The court ruled against Gregorian Bivolaru, whose controversial spiritual organization has 40,000 members across more than 10 countries.
The European Court of Human Rights in Strasbourg, France. (Photo via CherryX/Wikipedia)STRASBOURG, France (CN) — The European Court of Human Rights on Thursday handed down a ruling in a joint case of two men on the run from Romanian authorities, finding France wrongly extradited one but not the leader of a yoga-based religious organization.
The ECHR found that France was right to attempt to execute a European Arrest Warrant (EAW) for Gregorian Bivolaru – the founder of the Movement for Spiritual Integration into the Absolute, which practices “tantric eroticism” – because the charges he faced were not political in nature.
“The executing judicial authorities have verified that the request for the execution of the EAW has not had not been issued with a discriminatory purpose, and in particular because of the political opinions of the person concerned. They ensured that the applicant’s request for surrender was based solely on the execution of the sentence handed down against him for a common law offense,” the Strasbourg-based court wrote in regards to Bivolaru’s case, in a ruling only available in French.
The underlying crimes committed by the two Romanian nationals were not related, but the legal questions over the arrest warrants were similar enough for the ECHR to join them. Under the EAW system, warrants issued by any European Union member states are valid across all countries in the 27-member political and economic union.
Bivolaru founded his group in the 1990s, calling for followers to practice yoga and shed their sexual inhibitions. At the time, yoga was outlawed in Romania for its alleged religious connections. Bivolaru was jailed repeatedly and involuntarily committed to psychiatric institutions for practicing yoga as well as distributing pornography.
People who have left the organization claim that Bivolaru forced them to turn over their life savings to him and have sex with each other, and him, at his command. Young female members said they were forced to work as strippers and appear in hardcore porn films. In 2013, he was convicted in absentia for having sex with a minor.
His prosecution by the communist regime in Romania led human rights campaigners, inducing Amnesty International, to support him. In 2005, Sweden granted him political asylum.
Bivolaru was arrested in France in 2016 while traveling on forged Bulgarian identity documents.

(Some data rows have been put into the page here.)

/-- What `State.postIf` leaves unchanged. -/
@[simp] theorem State.postIf_frame (s : State) (k : Option EventKind) (i : Option (Fin 64)) (o : Option Byte) (d :
    Half) :
    (s.postIf k i o d).device = s.device ∧ (s.postIf k i o d).policy = s.policy ∧
      (s.postIf k i o d).uplinkRate = s.uplinkRate ∧ (s.postIf k i o d).segmentRate = s.segmentRate ∧
      (s.postIf k i o d).uplink = s.uplink ∧ (s.postIf k i o d).uplinkTransmitter = s.uplinkTransmitter ∧
      (s.postIf k i o d).segment = s.segment ∧ (s.postIf k i o d).transmitter = s.transmitter ∧
      (s.postIf k i o d).downQueue = s.downQueue ∧ (s.postIf k i o d).slot = s.slot ∧ (s.postIf k i o d).up = s.up ∧
      (s.postIf k i o d).table = s.table ∧ (s.postIf k i o d).tablePointer = s.tablePointer ∧
      (s.postIf k i o d).engagement = s.engagement ∧ (s.postIf k i o d).watch = s.watch ∧
      (s.postIf k i o d).token = s.token ∧ (s.postIf k i o d).lastClosed = s.lastClosed ∧
      (s.postIf k i o d).clock = s.clock ∧ (s.postIf k i o d).owed = s.owed ∧
      (s.postIf k i o d).freeCount = s.freeCount ∧ (s.postIf k i o d).pending = s.pending := by
  unfold State.postIf
  try dsimp only
  repeat' split
  all_goals simp

/-- What `State.releaseExchange` leaves unchanged. -/
@[simp] theorem State.releaseExchange_frame (s : State) :
    s.releaseExchange.device = s.device ∧ s.releaseExchange.policy = s.policy ∧
      s.releaseExchange.uplinkRate = s.uplinkRate ∧ s.releaseExchange.segmentRate = s.segmentRate ∧
      s.releaseExchange.uplink = s.uplink ∧ s.releaseExchange.uplinkTransmitter = s.uplinkTransmitter ∧
      s.releaseExchange.segment = s.segment ∧ s.releaseExchange.transmitter = s.transmitter ∧
      s.releaseExchange.downQueue = s.downQueue ∧ s.releaseExchange.slot = s.slot ∧
      s.releaseExchange.table = s.table ∧ s.releaseExchange.tablePointer = s.tablePointer ∧
      s.releaseExchange.engagement = s.engagement ∧ s.releaseExchange.watch = s.watch ∧
      s.releaseExchange.token = s.token ∧ s.releaseExchange.lastClosed = s.lastClosed ∧
      s.releaseExchange.events = s.events ∧ s.releaseExchange.clock = s.clock ∧ s.releaseExchange.owed = s.owed ∧
      s.releaseExchange.freeCount = s.freeCount ∧ s.releaseExchange.pending = s.pending := by
  unfold State.releaseExchange
  try dsimp only
  repeat' split
  all_goals simp

/-- What `State.modifyEntry` leaves unchanged. -/
@[simp] theorem State.modifyEntry_frame (s : State) (i : Option (Fin 64)) (f : Entry → Entry) :
    (s.modifyEntry i f).device = s.device ∧ (s.modifyEntry i f).policy = s.policy ∧
      (s.modifyEntry i f).uplinkRate = s.uplinkRate ∧ (s.modifyEntry i f).segmentRate = s.segmentRate ∧
      (s.modifyEntry i f).uplink = s.uplink ∧ (s.modifyEntry i f).uplinkTransmitter = s.uplinkTransmitter ∧
      (s.modifyEntry i f).segment = s.segment ∧ (s.modifyEntry i f).transmitter = s.transmitter ∧
      (s.modifyEntry i f).downQueue = s.downQueue ∧ (s.modifyEntry i f).slot = s.slot ∧
      (s.modifyEntry i f).up = s.up ∧ (s.modifyEntry i f).tablePointer = s.tablePointer ∧
      (s.modifyEntry i f).engagement = s.engagement ∧ (s.modifyEntry i f).watch = s.watch ∧
      (s.modifyEntry i f).token = s.token ∧ (s.modifyEntry i f).lastClosed = s.lastClosed ∧
      (s.modifyEntry i f).events = s.events ∧ (s.modifyEntry i f).clock = s.clock ∧
      (s.modifyEntry i f).owed = s.owed ∧ (s.modifyEntry i f).freeCount = s.freeCount ∧
      (s.modifyEntry i f).pending = s.pending := by
  unfold State.modifyEntry
  try dsimp only
  repeat' split
  all_goals simp

/-- What `State.applyPending` leaves unchanged. -/
@[simp] theorem State.applyPending_frame (s : State) (i : Option (Fin 64)) :
    (s.applyPending i).device = s.device ∧ (s.applyPending i).policy = s.policy ∧
      (s.applyPending i).uplinkRate = s.uplinkRate ∧ (s.applyPending i).segmentRate = s.segmentRate ∧
      (s.applyPending i).uplink = s.uplink ∧ (s.applyPending i).uplinkTransmitter = s.uplinkTransmitter ∧
      (s.applyPending i).segment = s.segment ∧ (s.applyPending i).transmitter = s.transmitter ∧
      (s.applyPending i).downQueue = s.downQueue ∧ (s.applyPending i).slot = s.slot ∧ (s.applyPending i).up = s.up ∧
      (s.applyPending i).tablePointer = s.tablePointer ∧ (s.applyPending i).engagement = s.engagement ∧
      (s.applyPending i).watch = s.watch ∧ (s.applyPending i).token = s.token ∧
      (s.applyPending i).lastClosed = s.lastClosed ∧ (s.applyPending i).clock = s.clock ∧
      (s.applyPending i).owed = s.owed ∧ (s.applyPending i).freeCount = s.freeCount ∧
      (s.applyPending i).pending = s.pending := by
  unfold State.applyPending
  try dsimp only
  repeat' split
  all_goals simp

/-- What `State.charge` leaves unchanged. -/
@[simp] theorem State.charge_frame (s : State) (g : Engagement) (c : Statistics →
    Statistics) (k : OutcomeKind) (w : Option EventKind) (d : Half) :
    (s.charge g c k w d).device = s.device ∧ (s.charge g c k w d).policy = s.policy ∧
      (s.charge g c k w d).uplinkRate = s.uplinkRate ∧ (s.charge g c k w d).segmentRate = s.segmentRate ∧
      (s.charge g c k w d).uplink = s.uplink ∧ (s.charge g c k w d).uplinkTransmitter = s.uplinkTransmitter ∧
      (s.charge g c k w d).segment = s.segment ∧ (s.charge g c k w d).transmitter = s.transmitter ∧
      (s.charge g c k w d).downQueue = s.downQueue ∧ (s.charge g c k w d).slot = s.slot ∧
      (s.charge g c k w d).up = s.up ∧ (s.charge g c k w d).tablePointer = s.tablePointer ∧
      (s.charge g c k w d).engagement = s.engagement ∧ (s.charge g c k w d).watch = s.watch ∧
      (s.charge g c k w d).token = s.token ∧ (s.charge g c k w d).lastClosed = s.lastClosed ∧
      (s.charge g c k w d).clock = s.clock ∧ (s.charge g c k w d).owed = s.owed ∧
      (s.charge g c k w d).freeCount = s.freeCount ∧ (s.charge g c k w d).pending = s.pending := by
  unfold State.charge
  try dsimp only
  repeat' split
  all_goals simp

He fought his extradition, claiming he would be tortured for his religious beliefs if he was forced to return to Romania.
In Bivolaru’s case, the court found that France had taken the appropriate precautions before agreeing to extradite him.
“Nothing in the investigation from the executing judicial authority or information brought by the applicant before the court indicates that he was still in danger, in the event of surrender, of being persecuted for religious reasons in Romania,” the Fifth Chamber wrote.
Bivolaru was granted a conditional release while awaiting the outcome of his case in 2017. His current whereabouts are unknown and he’s also wanted by Finnish authorities for sexual assault and human trafficking.
The court was established in 1959 by the European Convention on Human Rights, which protects the civil and political rights of the citizens of the 47 European member states that are parties to the treaty.